Reading your articles has finally given me the missing piece; the theory behind the behavior. I cannot express to you my gratitude for this information. I am now armed with the knowledge I need to comprehend what I have experienced and the necessary tools to begin again with a new perspective.
My heart and spirit are enlightened and I am eternally grateful.
Great Post. How someone treats me is not about my worth but about who they are. It took me a very long time to first learn and second accept that statement. Many times I wondered, how can someone treat me so mean, consistently disrespect me and act as if I was unworthy when I treated them with nothing but kindness, compassion and love. Finally, I realized this was about them and had nothing to do with me. So on their next call.. with certainty–GET LOST and DO NOT EVER CALL ME AGAIN!! CLICK!!! Thank you for a great post!!!
This is a very good article. It was just what I needed to read this morning. Despite it being more than 3 months of freedom, I find myself doubting myself at times. Receiving this in my inbox this morning was just what I needed to remind me. Thanks again!!

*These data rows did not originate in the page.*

-- ==== Sys2Proof/Certificates/Slice0/Obligations.lean ====
section
/-!
DEFINITION. The statements about the Sadrel 3216, each a proposition. OBLIGATIONS.json gives for each its tier, its text and the rules
it rests on.
-/

open Sys2Proof Sys2Proof.Machine Sys2Proof.Safety

/-! ## The step and the state after reset -/

/-- A step runs the command at the front of the queue on the state with the queue's rest; on an empty queue the station idles. The queue
is the model's own (log 1). -/
def Obligations.StepRunsFront : Prop :=
  (∀ (c : Instr) (rest : List Instr) (s : State),
    step { s with pending := c :: rest } = exec c { s with pending := rest })
  ∧ ∀ s : State, s.pending = [] → step s = .next s

/-- The state after reset keeps every law of Safety.lean. -/
def Obligations.ResetIsLawful : Prop := Lawful State.reset

/-! ## Laws that every step keeps -/

/-- Every step keeps the contents that each station state allows (R178 and the tables of R6, R62, R108, R126, R140, R159, R185), and with
them the law of the frame on the line (R67, R80). -/
def Obligations.StepKeepsStations : Prop :=
  ∀ s t : State, StationLawful s → TransmitLawful s → step s = .next t → StationLawful t ∧ TransmitLawful t

/-- Every step keeps the laws of the Publication Queue and of the owned entries (R39, R40, with R5 and R11). -/
def Obligations.StepKeepsPublication : Prop :=
  ∀ s t : State, PublicationLawful s → step s = .next t → PublicationLawful t

/-- Every step keeps the patterns of the mirrored entries, the law of the solicit list, and leaves a point waiting for room only while the
list is full (R13, R107, R110). -/
def Obligations.StepKeepsMirroring : Prop :=
  ∀ s t : State, MirroringLawful s → step s = .next t → MirroringLawful t

/-- Every step keeps the law that a FRESH point never has a learned source whose roster entry is LOST, and the law of the roster
(R18, R125). -/
def Obligations.StepKeepsSources : Prop :=
  ∀ s t : State, SourcesLawful s → step s = .next t → SourcesLawful t

/-- Every step keeps the law of the override lists, a roster entry for every remote origin, and both marks of every roster entry
(R135, R136, R145, R152): "sources points" says that some mirrored entry names the station as its learned source, "holds overrides"
that some override list holds an entry of the station. -/
def Obligations.StepKeepsOrigins : Prop :=
  (∀ s t : State, OriginsLawful s → step s = .next t → OriginsLawful t)
  ∧ (∀ (p : Station) (points : List Point), namesSource p points = true ↔
      ∃ q ∈ points, ∃ m, q.role = .mirrored m ∧ m.source = some p)
  ∧ ∀ (p : Station) (outputs : List Output), holdsOverride p outputs = true ↔
      ∃ o ∈ outputs, ∃ x ∈ o.overrides, x.origin = p

/-- Every step keeps the fault summary equal to what the other blocks hold, and the STATUS-sourced point equal to the summary
(R8, R33, R188): a LEVEL point shows the sum of the conditions' bits, a BINARY one 1 exactly while some condition holds. SOURCE is held by
an entry that is STALE or overdue (R16, R21), PEER-LOST by a LOST one with "sources points" (R133). -/
def Obligations.StepKeepsHealth : Prop :=
  (∀ s t : State, HealthLawful s → step s = .next t → HealthLawful t)
  ∧ (∀ f : FaultSummary,
      statusValue .level f = BitVec.ofNat 8
        (f.config.toNat + 2 * f.duplicate.toNat + 4 * f.silenced.toNat + 8 * f.conflict.toNat + 16 * f.source.toNat
          + 32 * f.peerLost.toNat + 64 * f.line.toNat + 128 * f.overflow.toNat)
      ∧ statusValue .binary f =
        if f.config = true ∨ f.duplicate = true ∨ f.silenced = true ∨ f.conflict = true ∨ f.source = true
          ∨ f.peerLost = true ∨ f.line = true ∨ f.overflow = true then 1 else 0)
  ∧ (∀ p : Point, p.holdsSource = true ↔ ∃ m, p.role = .mirrored m ∧ (m.state = .stale ∨ m.overdue = true))
  ∧ ∀ x : Peer, x.holdsPeerLost = true ↔ x.state = .lost ∧ x.sourcesPoints = true

/-- Every step keeps the frame on the line one that the station state and the line mode allow, the reply on the line at the head of
the reply queue, and the receive assembly buffer within 29 characters and empty where nothing is assembled (R67, R75, R80, R173). -/
def Obligations.StepKeepsLineUnit : Prop :=
  ∀ s t : State, LineUnitLawful s → step s = .next t → LineUnitLawful t

/-- Every step leaves every output, in RUNNING, at the level that R142 chooses for it now (R144). The head of a non-empty override list gives
the driven level. With an empty list an owned point gives its current value, a FRESH one its value, by R141: a BINARY 1, or a LEVEL at or
above the threshold, is ON, and the invert is applied to it. A point that is UNKNOWN or STALE gives the fallback, HOLD, OFF or ON. The null
point gives OFF without invert. The held level follows a level that a point or the null point gives, and no other (R143). -/
def Obligations.StepKeepsOutputs : Prop :=
  (∀ s t : State, DrivenLawful s → step s = .next t → DrivenLawful t)
  ∧ ∀ (points : List Point) (o : Output),
    let chosen := o.evaluate points
    let shown (p : Point) (value : Byte) : Bool :=
      (match p.kind with
        | .binary => value == 1
        | .level => decide (o.binding.threshold.toNat ≤ value.toNat)) != o.binding.invert
    chosen = { o with driven := chosen.driven, held := chosen.held }
    ∧ (∀ x rest, o.overrides = x :: rest → chosen.driven = x.value ∧ chosen.held = o.held)
    ∧ (o.overrides = [] → o.binding.source = 0 → chosen.driven = false ∧ chosen.held = false)
    ∧ (o.overrides = [] → o.binding.source ≠ 0 → ∀ p, findPoint o.binding.source points = some p →
      (∀ w, p.role = .owned w → chosen.driven = shown p w.current ∧ chosen.held = shown p w.current)
      ∧ (∀ m v, p.role = .mirrored m → m.state = .fresh → m.value = some v →
        chosen.driven = shown p v ∧ chosen.held = shown p v)
      ∧ (∀ m, p.role = .mirrored m → m.state = .unknown ∨ m.state = .stale →
        chosen.held = o.held
        ∧ chosen.driven =
          match o.binding.fallback with
          | .hold => o.held
          | .off => false
          | .on => true))

/-- Every step keeps the capacities and ranges of the Request Handler, of failure accounting and of the boot count
(R81, R123, R162, R173). -/
def Obligations.StepKeepsCapacities : Prop :=
  ∀ s t : State, HandlerLawful s → AccountingLawful s → step s = .next t → HandlerLawful t ∧ AccountingLawful t
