-- ==== Sys2Proof/Laws/State.lean ====
section
/-!
SUPPORT. The named updates of the state, field by field: one lemma for each field of each update, each true by `rfl`.
-/

namespace Sys2Proof.Machine

variable (s : State)

/-! ### advance -/

@[simp] theorem State.advance_station (e : Time) : (s.advance e).station = s.station := rfl
@[simp] theorem State.advance_retained (e : Time) : (s.advance e).retained = s.retained := rfl
@[simp] theorem State.advance_supplyAbove (e : Time) : (s.advance e).supplyAbove = s.supplyAbove := rfl
@[simp] theorem State.advance_resetHigh (e : Time) : (s.advance e).resetHigh = s.resetHigh := rfl
@[simp] theorem State.advance_loading (e : Time) : (s.advance e).loading = s.loading := rfl
@[simp] theorem State.advance_straps (e : Time) : (s.advance e).straps = s.straps := rfl
@[simp] theorem State.advance_number (e : Time) : (s.advance e).number = s.number := rfl
@[simp] theorem State.advance_error (e : Time) : (s.advance e).error = s.error := rfl
@[simp] theorem State.advance_header (e : Time) : (s.advance e).header = s.header := rfl
@[simp] theorem State.advance_faults (e : Time) : (s.advance e).faults = s.faults := rfl
@[simp] theorem State.advance_joinTimer (e : Time) : (s.advance e).joinTimer = s.joinTimer := rfl
@[simp] theorem State.advance_points (e : Time) : (s.advance e).points = s.points := rfl
@[simp] theorem State.advance_pins (e : Time) : (s.advance e).pins = s.pins := rfl
@[simp] theorem State.advance_urgent (e : Time) : (s.advance e).urgent = s.urgent := rfl
@[simp] theorem State.advance_routine (e : Time) : (s.advance e).routine = s.routine := rfl
@[simp] theorem State.advance_line (e : Time) : (s.advance e).line = s.line := rfl
@[simp] theorem State.advance_assembly (e : Time) : (s.advance e).assembly = s.assembly := rfl
@[simp] theorem State.advance_inFlight (e : Time) : (s.advance e).inFlight = s.inFlight := rfl
@[simp] theorem State.advance_lineRate (e : Time) : (s.advance e).lineRate = s.lineRate := rfl
@[simp] theorem State.advance_mode (e : Time) : (s.advance e).mode = s.mode := rfl
@[simp] theorem State.advance_failures (e : Time) : (s.advance e).failures = s.failures := rfl
@[simp] theorem State.advance_quarantineLength (e : Time) : (s.advance e).quarantineLength = s.quarantineLength := rfl
@[simp] theorem State.advance_quarantineTimer (e : Time) : (s.advance e).quarantineTimer = s.quarantineTimer := rfl
@[simp] theorem State.advance_solicits (e : Time) : (s.advance e).solicits = s.solicits := rfl
@[simp] theorem State.advance_roster (e : Time) : (s.advance e).roster = s.roster := rfl
@[simp] theorem State.advance_presenceTimer (e : Time) : (s.advance e).presenceTimer = s.presenceTimer := rfl
@[simp] theorem State.advance_presencePending (e : Time) : (s.advance e).presencePending = s.presencePending := rfl
@[simp] theorem State.advance_bootCount (e : Time) : (s.advance e).bootCount = s.bootCount := rfl
@[simp] theorem State.advance_outputs (e : Time) : (s.advance e).outputs = s.outputs := rfl
@[simp] theorem State.advance_replies (e : Time) : (s.advance e).replies = s.replies := rfl
@[simp] theorem State.advance_recent (e : Time) : (s.advance e).recent = s.recent := rfl
@[simp] theorem State.advance_counters (e : Time) : (s.advance e).counters = s.counters := rfl
@[simp] theorem State.advance_pendingRestart (e : Time) : (s.advance e).pendingRestart = s.pendingRestart := rfl
@[simp] theorem State.advance_clock (e : Time) : (s.advance e).clock = if s.station = .halted then s.clock else s.clock + e := rfl
@[simp] theorem State.advance_pending (e : Time) : (s.advance e).pending = s.pending := rfl

/-! ### advanceTo -/

@[simp] theorem State.advanceTo_station (due : Time) : (s.advanceTo due).station = s.station := rfl
@[simp] theorem State.advanceTo_retained (due : Time) : (s.advanceTo due).retained = s.retained := rfl
@[simp] theorem State.advanceTo_supplyAbove (due : Time) : (s.advanceTo due).supplyAbove = s.supplyAbove := rfl
@[simp] theorem State.advanceTo_resetHigh (due : Time) : (s.advanceTo due).resetHigh = s.resetHigh := rfl
@[simp] theorem State.advanceTo_loading (due : Time) : (s.advanceTo due).loading = s.loading := rfl
@[simp] theorem State.advanceTo_straps (due : Time) : (s.advanceTo due).straps = s.straps := rfl
@[simp] theorem State.advanceTo_number (due : Time) : (s.advanceTo due).number = s.number := rfl
@[simp] theorem State.advanceTo_error (due : Time) : (s.advanceTo due).error = s.error := rfl
@[simp] theorem State.advanceTo_header (due : Time) : (s.advanceTo due).header = s.header := rfl
@[simp] theorem State.advanceTo_faults (due : Time) : (s.advanceTo due).faults = s.faults := rfl
@[simp] theorem State.advanceTo_joinTimer (due : Time) : (s.advanceTo due).joinTimer = s.joinTimer := rfl
@[simp] theorem State.advanceTo_points (due : Time) : (s.advanceTo due).points = s.points := rfl
@[simp] theorem State.advanceTo_pins (due : Time) : (s.advanceTo due).pins = s.pins := rfl
@[simp] theorem State.advanceTo_urgent (due : Time) : (s.advanceTo due).urgent = s.urgent := rfl
@[simp] theorem State.advanceTo_routine (due : Time) : (s.advanceTo due).routine = s.routine := rfl
@[simp] theorem State.advanceTo_line (due : Time) : (s.advanceTo due).line = s.line := rfl
@[simp] theorem State.advanceTo_assembly (due : Time) : (s.advanceTo due).assembly = s.assembly := rfl
@[simp] theorem State.advanceTo_inFlight (due : Time) : (s.advanceTo due).inFlight = s.inFlight := rfl
@[simp] theorem State.advanceTo_lineRate (due : Time) : (s.advanceTo due).lineRate = s.lineRate := rfl
@[simp] theorem State.advanceTo_mode (due : Time) : (s.advanceTo due).mode = s.mode := rfl
@[simp] theorem State.advanceTo_failures (due : Time) : (s.advanceTo due).failures = s.failures := rfl
@[simp] theorem State.advanceTo_quarantineLength (due : Time) : (s.advanceTo due).quarantineLength = s.quarantineLength := rfl
@[simp] theorem State.advanceTo_quarantineTimer (due : Time) : (s.advanceTo due).quarantineTimer = s.quarantineTimer := rfl
@[simp] theorem State.advanceTo_solicits (due : Time) : (s.advanceTo due).solicits = s.solicits := rfl
@[simp] theorem State.advanceTo_roster (due : Time) : (s.advanceTo due).roster = s.roster := rfl
@[simp] theorem State.advanceTo_presenceTimer (due : Time) : (s.advanceTo due).presenceTimer = s.presenceTimer := rfl
@[simp] theorem State.advanceTo_presencePending (due : Time) : (s.advanceTo due).presencePending = s.presencePending := rfl
@[simp] theorem State.advanceTo_bootCount (due : Time) : (s.advanceTo due).bootCount = s.bootCount := rfl
@[simp] theorem State.advanceTo_outputs (due : Time) : (s.advanceTo due).outputs = s.outputs := rfl
@[simp] theorem State.advanceTo_replies (due : Time) : (s.advanceTo due).replies = s.replies := rfl
@[simp] theorem State.advanceTo_recent (due : Time) : (s.advanceTo due).recent = s.recent := rfl
@[simp] theorem State.advanceTo_counters (due : Time) : (s.advanceTo due).counters = s.counters := rfl
@[simp] theorem State.advanceTo_pendingRestart (due : Time) : (s.advanceTo due).pendingRestart = s.pendingRestart := rfl
@[simp] theorem State.advanceTo_clock (due : Time) : (s.advanceTo due).clock = max s.clock due := rfl
@[simp] theorem State.advanceTo_pending (due : Time) : (s.advanceTo due).pending = s.pending := rfl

Yes! It is so true how abusers like to sweep all of their ugliness under the rug and expect you to forgive and forget and move on – quick – before you wise up! Abusers lurk in the shadows hiding from the light of truth that might expose them for who they really are. They depend greatly on privacy and secrecy and get very angry if even a shred of truthful light casts down upon them. Lurking in the shadows is a big clue that something is very wrong!